- [HOW TO COMPLETE THIS TASK]: Repeat each entry in full, exactly.

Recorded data
-- ==== Sys2Proof/Machine/Boundary.lean ====
section
/-! DEFINITION. What surrounds an instruction in a step: the outside world at the step boundary, the breakpoint and
pause check, the sampling of the lines, fetch, and interrupt delivery (spec 60 R300, R319 to R322, R331; spec 20
R70). Step.lean puts the pieces together. -/

namespace Sys2Proof.Machine

/-! The outside world (R372; log 5). -/

/-- The effect of one event from outside. Console bytes and answers queue up; a timeout abandons a console read that
is still blocked, where the platform has one (R329; log 16); the debug commands edit the host's own state (R331). -/
def State.outside (s : State) : OutsideEvent → State
  | .lines level => { s with hwIrq := level }
  | .input b => { s with consoleIn := s.consoleIn ++ [b] }
  | .timeout =>
    if s.hold = some .consoleInput ∧ s.consoleIn = [] ∧ s.platform.inputTimeout = true then
      { s with hold := none }.halt .inputTimeout
    else s
  | .reply r => { s with answers := s.answers ++ [r] }
  | .setBreakpoint a => { s with breakpoints := if a ∈ s.breakpoints then s.breakpoints else s.breakpoints ++ [a] }
  | .clearBreakpoint a => { s with breakpoints := s.breakpoints.filter (· != a) }
  | .pause => { s with pauseRequest := true }

/-- The state after what the agenda has for this boundary. -/
def State.atBoundary (s : State) : State :=
  match s.agenda with
  | [] => s
  | events :: rest => events.foldl State.outside { s with agenda := rest }

/-! Point 0 of R300: the breakpoint and pause check (R331). -/

/-- The stop, if any, before this step: a requested pause, or a breakpoint at `pc` from which the step is not
exempt (R300, R331; log 15). -/
def State.stopCheck (s : State) : Option Report :=
  if s.pauseRequest then some .paused
  else if s.pc ∈ s.breakpoints ∧ s.exempt ≠ some s.pc then some (.breakpointHit s.pc)
  else none

/-- The stop is reported and nothing of the machine changes; after a breakpoint stop the next step is exempt at that
address (R331; log 14). -/
def State.stopped (s : State) : Report → State
  | .paused => { s with report := some .paused, pauseRequest := false }
  | .breakpointHit a => { s with report := some (.breakpointHit a), exempt := some a }

/-- The step begins: it has passed point 0, and the lines are sampled into Cause (point 1 of R300, R320). -/
def State.begin (s : State) : State :=
  { s with report := none, exempt := none, cause := s.cause.sample s.hwIrq }

/-! Fetch and interrupts. -/

/-- The instruction word at `pc`, if it can be fetched (R70). No side effect. -/
def State.fetch (s : State) : Option Word :=
  if s.platform.fetchable s.pc then some (s.mem.read s.pc.toNat .word) else none

/-- `int_deliverable()` (R321). -/
def State.intDeliverable (s : State) : Bool :=
  s.status.ie && !s.status.exl && (s.cause.ip &&& s.status.im) != 0 && s.delay.isNone

/-- The interrupt as a candidate event of the step (R308). -/
def State.interrupt (s : State) : Option ExcKind := if s.intDeliverable then some .int else none

end Sys2Proof.Machine
end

- [RESPONSE TO THIS EXERCISE]:
-- ==== Sys2Proof/Machine/Boundary.lean ====
section
/-! DEFINITION. What surrounds an instruction in a step: the outside world at the step boundary, the breakpoint and
pause check, the sampling of the lines, fetch, and interrupt delivery (spec 60 R300, R319 to R322, R331; spec 20
R70). Step.lean puts the pieces together. -/

namespace Sys2Proof.Machine

/-! The outside world (R372; log 5). -/

/-- The effect of one event from outside. Console bytes and answers queue up; a timeout abandons a console read that
is still blocked, where the platform has one (R329; log 16); the debug commands edit the host's own state (R331). -/
def State.outside (s : State) : OutsideEvent → State
  | .lines level => { s with hwIrq := level }
  | .input b => { s with consoleIn := s.consoleIn ++ [b] }
  | .timeout =>
    if s.hold = some .consoleInput ∧ s.consoleIn = [] ∧ s.platform.inputTimeout = true then
      { s with hold := none }.halt .inputTimeout
    else s
  | .reply r => { s with answers := s.answers ++ [r] }
  | .setBreakpoint a => { s with breakpoints := if a ∈ s.breakpoints then s.breakpoints else s.breakpoints ++ [a] }
  | .clearBreakpoint a => { s with breakpoints := s.breakpoints.filter (· != a) }
  | .pause => { s with pauseRequest := true }

/-- The state after what the agenda has for this boundary. -/
def State.atBoundary (s : State) : State :=
  match s.agenda with
  | [] => s
  | events :: rest => events.foldl State.outside { s with agenda := rest }

/-! Point 0 of R300: the breakpoint and pause check (R331). -/

/-- The stop, if any, before this step: a requested pause, or a breakpoint at `pc` from which the step is not
exempt (R300, R331; log 15). -/
def State.stopCheck (s : State) : Option Report :=
  if s.pauseRequest then some .paused
  else if s.pc ∈ s.breakpoints ∧ s.exempt ≠ some s.pc then some (.breakpointHit s.pc)
  else none

/-- The stop is reported and nothing of the machine changes; after a breakpoint stop the next step is exempt at that
address (R331; log 14). -/
def State.stopped (s : State) : Report → State
  | .paused => { s with report := some .paused, pauseRequest := false }
  | .breakpointHit a => { s with report := some (.breakpointHit a), exempt := some a }

/-- The step begins: it has passed point 0, and the lines are sampled into Cause (point 1 of R300, R320). -/
def State.begin (s : State) : State :=
  { s with report := none, exempt := none, cause := s.cause.sample s.hwIrq }

/-! Fetch and interrupts. -/

/-- The instruction word at `pc`, if it can be fetched (R70). No side effect. -/
def State.fetch (s : State) : Option Word :=
  if s.platform.fetchable s.pc then some (s.mem.read s.pc.toNat .word) else none

/-- `int_deliverable()` (R321). -/
def State.intDeliverable (s : State) : Bool :=
  s.status.ie && !s.status.exl && (s.cause.ip &&& s.status.im) != 0 && s.delay.isNone

/-- The interrupt as a candidate event of the step (R308). -/
def State.interrupt (s : State) : Option ExcKind := if s.intDeliverable then some .int else none

end Sys2Proof.Machine
end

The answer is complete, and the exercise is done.